Categorize the severity of the negative feedback to prioritize actions.
Extract actionable insights from negative reviews to provide to vendors, helping them improve product quality and customer experience.

Value Proposition:

By effectively identifying and addressing negative reviews, Amazon aims to:

Enhance customer trust by showing responsiveness to feedback.
Increase customer retention by resolving issues proactively.
Boost overall platform sales by improving product and vendor quality through actionable feedback.
Potentially save millions in revenue by preventing customer churn and fostering brand loyalty.

Measure of Success:

A successful solution will showcase a significant improvement in the Recall metric, ensuring that the vast majority of negative reviews are captured. The financial implications of improved customer retention and vendor product enhancement will serve as a testament to the initiative's success.

Data

Column Name	Description
sentiment	Integer identifying one of 2 sentiments: 1: Negative 2: Positive
title	Title of the review
text	Review text

Solution Strategy

The strategy employed was the CRISP method, a scientific method based on cycles:

The project cycles were divided into the following phases:

Problem Understanding
Data Description
Data Understanding
Text Processing
Data Preparation
Model Training
Model Evaluation
Model Deployment
Business Performance

Data Understanding

In this section I analized how our review texts were composed, like the size of the texts, most used words, ponctuation, etc.

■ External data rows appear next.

-- ==== Sys2Proof/Syntax.lean ====
section
/-! DEFINITION. The commands of the block, one constructor per row of spec/opcode_table.json, with the operands that
come from outside the device: who accesses a register and with which value, what arrives on a line, what a sensor reads. -/

namespace Sys2Proof

/-- The part of a 16-bit word that an access covers (R477): the whole word, or one byte of it. -/
inductive ByteSel where
  | word | low | high
  deriving DecidableEq, Repr

/-- A lane of a Rierver channel: the in lane faces the upstream neighbour, the out lane the downstream one (R175). -/
inductive Lane where
  | inn | out
  deriving DecidableEq, Repr

/-- A Rierver frame on the line (R178): the 16 header bytes and their CRC, the payload with one CRC per segment of up
to 1,024 bytes. `code` tells that a code error or /A/ cut the frame: the segments from that number on are bad (R209).
`sub` is the sliver of the beat in which the lane's marker for /S/ was stamped (R50). -/
structure RingWire where
  header : List Byte
  hcrc : BitVec 32
  payload : List Byte
  crcs : List (BitVec 32)
  code : Option Nat := none
  sub : Fin 8 := 0
  deriving DecidableEq, Repr

/-- A CAN frame at its validation point (R218 to R220): identifier, format bits, data, and the kernel cycles since the
last coincidence of R52 at which its SOF and its validation point were registered. `own` marks a frame that the channel
sent itself. -/
structure CanFrame where
  id : BitVec 29
  ide : Bool
  rtr : Bool
  fdf : Bool
  brs : Bool
  esi : Bool
  dlc : BitVec 4
  data : List Byte
  own : Bool
  sofCycle : Nat
  valCycle : Nat
  deriving DecidableEq, Repr

/-- How a CAN transmission ended (R230). -/
inductive TxResult where
  | success | lostArbitration | bitError | otherError
  deriving DecidableEq, Repr

/-- What the tail of an arriving frame shows beside its bytes (R140): a code or symbol error, the first of its cells that read
with a double error, a preemption reassembly error. -/
structure TailInfo where
  code : Bool
  ecc : Option Nat
  reassembly : Bool
  deriving DecidableEq, Repr

/-- What resets a PCIe host's port state (R417). -/
inductive HostResetCause where
  | perst | hotReset | linkLoss
  deriving DecidableEq, Repr

/-- One set of seasoning measurements (R458): slack of the 44 canaries in taps, the 8 ring oscillators in 2^-16 of
their baseline-free count, 6 temperatures in 1/8 °C, eyes of P0 to P9 and of the 4 Rierver lanes, on-resistance of the
16 outputs in milliohm where it could be taken. -/
structure SensorReadings where
  slack : List Int
  osc : List Int
  temp : List Int
  eyes : List Nat
  ron : List (Option Nat)
  deriving DecidableEq, Repr
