/-- Parameter writes take effect at an update (R371). -/
def State.latchPar (s : State) : State :=
  s.mapMot (fun m => { m with par := s.regs.filter (fun e => decide (0xA0000 ≤ e.1) && decide (e.1 < 0xA2000)) })

/-- Events of an axis and of a group (R371). -/
def State.axisEvent (s : State) (x : AxisId) (i : Nat) : State := s.raise (motOff x.val + 4) i
def State.gearEvent (s : State) (g : Fin 6) (i : Nat) : State := s.raise (motGrp g.val + 0xC) i

/-- COARSE, and a coarse step in position units and in microsteps (R356). -/
def State.coarse (s : State) (x : AxisId) : Nat := min 10 (s.mfld (motOff x.val) 2 4)
def State.coarseUnits (s : State) (x : AxisId) : Nat := 2 ^ (16 - s.coarse x)
def State.coarseMicro (s : State) (x : AxisId) : Nat := 1024 / 2 ^ s.coarse x

/-- The commanded position in 1/65536 step, and the coarse boundary at or below a position (R355, R356). -/
def Axis.pos (a : Axis) : Int := a.posx / 32768
def coarseOf (units : Nat) (posx : Int) : Int := posx / (units * 32768 : Nat)

/-- An interpolation is in progress; the axis moves; standstill (R354, R358). -/
def Axis.interp (a : Axis) : Bool := decide (a.mDone < a.mCount) || !a.steps.isEmpty
def Axis.moving (a : Axis) : Bool := decide (0 < a.v) || a.interp

/-- An axis is de-energised in mode 0, with OC, when it is free, and while the unit is off (R347, R367). -/
def State.energised (s : State) (x : AxisId) : Bool :=
  let a := s.mot.axes[x]
  s.motEn && a.mode != 0 && !a.oc && a.stopped != .free

/-! ## The interpolator (R358) -/

/-- m moves to a new place: the full-step boundaries crossed are counted for R366, the place is kept for R361. -/
def State.moveM (s : State) (x : AxisId) (m : Int) : State :=
  s.mapAxis x (fun a => { a with
    m := m, still := 0, mLog := (s.time.beat, m) :: a.mLog
    stallCount := a.stallCount + (m / 1024 - a.m / 1024).natAbs })

/-- `q` coarse steps arrive in the present beat (R358). -/
def State.emitSteps (s : State) (x : AxisId) (q : Int) : State :=
  if q = 0 then s
  else
    let a := s.mot.axes[x]
    let s := if a.m = a.mTarget then s else s.moveM x a.mTarget
    let limit := 16 * max 1 (s.mpar (motOff x.val + 0x24)).toNat
    s.mapAxis x (fun a => { a with
      mTarget := a.mTarget + q * s.coarseMicro x
      mFrom := s.time.beat
      mDelta := min limit (s.time.beat - a.stepBeat)
      mCount := q.natAbs * s.coarseMicro x
      mDone := 0
      mUp := decide (0 < q)
      stepBeat := s.time.beat })

/-- MICROSTEP: the next microstep at its beat b0 + ⌊j × Δ / N⌋ (R358). -/
def State.microstepCmd (s : State) (x : AxisId) : State :=
  let a := s.mot.axes[x]
  if a.mDone < a.mCount then
    let s := s.until (a.mFrom + (a.mDone + 1) * a.mDelta / a.mCount)
    (s.moveM x (if a.mUp then a.m + 1 else a.m - 1)).mapAxis x (fun a => { a with mDone := a.mDone + 1 })
  else s

/-- COARSE_STEP: the coarse boundaries that the profile reaches in the next beat at which it reaches one (R356). -/
def State.coarseStepCmd (s : State) (x : AxisId) : State :=
  match s.mot.axes[x].steps with
  | [] => s
  | (due, up) :: r =>
    let q := 1 + (r.takeWhile (fun e => e.1 == due)).length
    let s := s.until due
    (s.mapAxis x (fun a => { a with steps := a.steps.drop q })).emitSteps x (if up then (q : Int) else -(q : Int))

/-- A slave or an external axis moves to a commanded position: the coarse steps on the way are emitted (R357, R364). -/
def State.commandPos (s : State) (x : AxisId) (posx : Int) : State :=
  let u := s.coarseUnits x
  let q := coarseOf u posx - coarseOf u s.mot.axes[x].posx
  (s.mapAxis x (fun a => { a with posx := posx })).emitSteps x q

/-- EXTERNAL_STEP: a mode 2 axis moves one coarse step (R357); a stopped axis does not follow (R367). -/
def State.externalStepCmd (s : State) (x : AxisId) (dir : Bool) : State :=
  let a := s.mot.axes[x]
  if a.mode = 2 ∧ a.stopped = .none then
    let d : Int := s.coarseUnits x * 32768
    s.commandPos x (if dir then a.posx + d else a.posx - d)
  else s

/-- The rate of the interpolator in 16.16 full steps per second, 0 with none in progress (R352, R361). -/
def Axis.rate (a : Axis) : Nat := if a.mDone < a.mCount then a.mCount * 2 ^ 35 / max 1 a.mDelta else 0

For example, this was the most used words in general:

Notice that 'book' is most used word, because the majority of sales in amazon are from books. But there are some words that capture the sentiment that are used a lot, like: 'good', 'great', 'love'.

Here is a WordCloud of the most used words in Positive Reviews:

And for Negative Reviews:

Data Preparation and Model Training

To prepare our data for the model I used some techniques:

Tokenization
Word Embedding
Lemmatization
Remove StopWords
Remove Ponctuation/extra spaces
Uncase Words

You can see more detailed explanatation of the process in the notebook here.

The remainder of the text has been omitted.